(What to produce) Give only the number of lines in these records that include "hsrc".

(The input)
-- ==== Sys2Proof/WellFormed.lean ====
section
/-! DEFINITION. Which field values form a legal command: the six checks of 30_encoding.md R46, one function each.
A term of Instr is legal by its type; the raw fields of a command word need not be. -/

namespace Sys2Proof

/-- The assigned values of OP (30_encoding.md R41). -/
def assignedOps : List (BitVec 8) :=
  [0x01, 0x10, 0x11, 0x12, 0x13, 0x14, 0x15, 0x20, 0x21, 0x30, 0x40]

/-- `CMD[31:13]` is 0 (R45). -/
def CmdFields.reservedClear (f : CmdFields) : Bool := f.reserved == 0

/-- OP is assigned (R41). -/
def CmdFields.opAssigned (f : CmdFields) : Bool := assignedOps.contains f.op

/-- PREC is not 3 (R42). -/
def CmdFields.precAssigned (f : CmdFields) : Bool := f.prec != 3

/-- SGN is 1 only with OP = 0x20 (R43). -/
def CmdFields.sgnAllowed (f : CmdFields) : Bool := f.sgn == 0 || f.op == 0x20

/-- SRC is non-zero only with OP = 0x40 (R44). -/
def CmdFields.srcAllowed (f : CmdFields) : Bool := f.src == 0 || f.op == 0x40

/-- With OP = 0x40, exactly one of the two sources is present (R44, 44_inspector.md R133). -/
def CmdFields.oneSource (f : CmdFields) : Bool := f.op != 0x40 || (f.src == 1 || f.src == 2)

/-- The fields of a legal command: every check of R46 passes. -/
def CmdFields.wellFormed (f : CmdFields) : Bool :=
  f.reservedClear && f.opAssigned && f.precAssigned && f.sgnAllowed && f.srcAllowed && f.oneSource

end Sys2Proof
end

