/-- Settles O3 (R46): the checks are integer conditions on the word's fields, and fields that pass them all are those
of a row (`decode_of_checks`). -/
theorem decodeChecksInOrder : Obligations.DecodeChecksInOrder := by
  refine ⟨fun w => ?_, fun s r h => ?_, fun s i h => accept_of_decode_ok h⟩
  · dsimp only
    rw [← ofWord_op_toNat, ← ofWord_prec_toNat, ← ofWord_sgn_toNat, ← ofWord_src_toNat, ← ofWord_reserved_toNat]
    unfold decode
    generalize CmdFields.ofWord w = f
    simp only [← reservedClear_eq_false_iff, ← opAssigned_eq_false_iff, ← precOf_eq_none_iff f.prec,
      ← sgnAllowed_eq_false_iff, ← srcAllowed_eq_false_iff, ← oneSource_eq_false_iff]
    by_cases hres : f.reservedClear = false
    · simp [CmdFields.decode, hres]
    by_cases hop : f.opAssigned = false
    · simp [CmdFields.decode, hres, hop]
    by_cases hpr : precOf f.prec = none
    · simp [CmdFields.decode, hres, hop, hpr]
    obtain ⟨p, hp⟩ := Option.ne_none_iff_exists'.mp hpr
    by_cases hsgn : f.sgnAllowed = false
    · simp [CmdFields.decode, hres, hop, hp, hsgn]
    by_cases hsrc : f.srcAllowed = false
    · simp [CmdFields.decode, hres, hop, hp, hsgn, hsrc]
    by_cases hone : f.oneSource = false
    · simp [CmdFields.decode, hres, hop, hp, hsgn, hsrc, hone]
    rw [if_neg hres, if_neg hop, if_neg hpr, if_neg hsgn, if_neg hsrc, if_neg hone]
    rw [Bool.not_eq_false] at hres hop hsgn hsrc hone
    obtain ⟨row, hrow, hro, hrs, hrc, hdec⟩ := decode_of_checks hres hop hp hsgn hsrc hone
    exact ⟨row, hrow, p, congrArg _ hro, congrArg _ hrs, congrArg _ hrc, code_of_precOf hp, hdec⟩
  · rw [← rejectError_eq]
    exact accept_of_decode_error h

/-- The words that decode are the encodings of the rows' commands. -/
theorem decode_ok_row {w : CmdWord} {i : Instr} (h : decode w = .ok i) :
    ∃ row ∈ opRows, ∃ p, i = row.make p ∧ w = encode i := by
  have checks := decodeChecksInOrder.1 w
  simp only [h, Except.ok.injEq, reduceCtorEq] at checks
  split_ifs at checks with hres
  obtain ⟨row, hrow, p, hop, hsgn, hsrc, hpr, rfl⟩ := checks
  refine ⟨row, hrow, p, rfl, BitVec.eq_of_toNat_eq ?_⟩
  rw [encode_row hrow p]
  omega

/-- Both sources or neither, at each precision, are the words that give USAGE (R44, R53). -/
theorem decode_notOneSource_iff (w : CmdWord) :
    decode w = .error .notOneSource ↔ w ∈ [0x0040, 0x0140, 0x0240, 0x1840, 0x1940, 0x1A40] := by
  refine ⟨fun h => ?_, fun h => ?_⟩
  · have checks := decodeChecksInOrder.1 w
    simp only [h, Except.error.injEq, reduceCtorEq, and_false, exists_false] at checks
    split_ifs at checks with hres hop hpr hsgn hsrc hone
    simp only [List.mem_cons, List.not_mem_nil, or_false]
    bv_omega
  · fin_cases h <;> rfl

/-- Settles O4 (R53): a word that decodes is the encoding of its command (`decode_ok_row`), the words that fail the last
check are six (`decode_notOneSource_iff`), and every rejection raises its error (`accept_of_decode_error`). -/
theorem exactlyThirtyNineLegalWords : Obligations.ExactlyThirtyNineLegalWords := by
  refine ⟨fun w i => ⟨fun h => ?_, fun h => h ▸ decode_encode i⟩, rfl, by decide, fun i => ?_,
    decode_notOneSource_iff, fun s r h => ?_⟩
  · obtain ⟨_, _, _, _, hw⟩ := decode_ok_row h
    exact hw
  · obtain ⟨row, hrow, p, rfl, -⟩ := decode_ok_row (decode_encode i)
    refine List.mem_flatMap.mpr ⟨row, hrow, ?_⟩
    cases p <;> simp
  · rw [accept_of_decode_error h]
    cases r <;> rfl

/-! ### The assembler (R55, R56) -/

theorem defaultPrec_eq_some_iff (m : Mnemonic) (p : Prec) :
    m.defaultPrec = some p ↔ p = .D ∧ m ∈ [.ulpd, .ulpds, .cmpu, .next] := by
  cases m <;> cases p <;> decide

/-- A mnemonic with a default precision, written without a suffix, means its form at that precision (R56). -/
theorem assemble_default {m : Mnemonic} {p : Prec} (h : m.defaultPrec = some p) (operands : List Literal) :
    assemble ⟨m, none, operands⟩ = assemble ⟨m, some p, operands⟩ := by
  simp only [assemble, h]

theorem assemble_missingSuffix {m : Mnemonic} (h : m.defaultPrec = none) (operands : List Literal) :
    assemble ⟨m, none, operands⟩ = .error .missingSuffix := by
  simp only [assemble, h]
  rfl

/-- A step of the assembler that emits a request has a result, which the next step reads. -/
theorem exists_of_bind_ok {ε α β : Type} {m : Except ε α} {k : α → Except ε β} {b : β} (h : m >>= k = .ok b) :
    ∃ a, m = .ok a ∧ k a = .ok b := by
  cases m with
  | ok a => exact ⟨a, rfl, h⟩
  | error e => nomatch h

/-- With a suffix, the command emitted is that of the mnemonic at the precision written, whatever the operands. -/
theorem assemble_cmd {m : Mnemonic} {p : Prec} {operands : List Literal} {q : Request}
    (h : assemble ⟨m, some p, operands⟩ = .ok q) : q.cmd = encode (m.instr p) := by
  obtain ⟨p', hp, h⟩ := exists_of_bind_ok h
  obtain rfl : p = p' := Except.ok.inj hp
  dsimp only at h
  split at h
  all_goals
    obtain ⟨⟨la, lb, lc⟩, -, h⟩ := exists_of_bind_ok h
    obtain ⟨a, -, h⟩ := exists_of_bind_ok h
    obtain ⟨b, -, h⟩ := exists_of_bind_ok h
    obtain ⟨c, -, h⟩ := exists_of_bind_ok h
    rw [← Except.ok.inj h]

/-- Settles O5 (R55, R56), by whether a suffix is written and whether the mnemonic has a default. -/
theorem assemblerEmitsTheCommand : Obligations.AssemblerEmitsTheCommand := by
  rintro ⟨m, suffix, operands⟩
  refine ⟨fun q h => ?_, fun h => ?_, fun hs h => ?_⟩
  · cases suffix with
    | some p => exact ⟨p, assemble_cmd h ▸ decode_encode _, .inl rfl⟩
    | none =>
      cases hm : m.defaultPrec with
      | none =>
        rw [assemble_missingSuffix hm] at h
        nomatch h
      | some p =>
        rw [assemble_default hm] at h
        exact ⟨p, assemble_cmd h ▸ decode_encode _, .inr ⟨rfl, ((defaultPrec_eq_some_iff m p).mp hm).1⟩⟩
  · exact assemble_default ((defaultPrec_eq_some_iff m .D).mpr ⟨rfl, h⟩) operands
  · obtain rfl : suffix = none := hs
    refine assemble_missingSuffix (Option.eq_none_iff_forall_ne_some.mpr fun p hp => ?_) operands
    exact h ((defaultPrec_eq_some_iff m p).mp hp).2

/-! ### Pseudo-commands (R57) -/

/-- The response to an encoded command. -/
theorem execResponse_encode (i : Instr) (rom : Rom) (a b c : Word) :
    execResponse rom ⟨encode i, a, b, c⟩ = some (responseOf (commandResult i rom ⟨encode i, a, b, c⟩)) := by
  rw [execResponse_of_result]
  simp [requestResult, decode_encode]

/-- A pseudo-command whose first request succeeds is its second request on the first RES (R57). -/
theorem run_of_success {ps : Pseudo} {rom : Rom} {p : Prec} {a w : Word}
    (h : execResponse rom ⟨encode (ps.expansion p).1, a, 0, 0⟩ = some (.success w)) :
    ps.run rom p a = execResponse rom ⟨encode (ps.expansion p).2, w, 0, 0⟩ := by
  have hf : (Response.success w).flags.err = 0 := congrArg _ (success_flags w (f := {}) (Nat.zero_lt_succ 15))
  simp only [Pseudo.run, h, Option.bind_eq_bind, Option.bind_some, hf, ne_eq, not_true, if_false,
    success_res]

(Answer) 8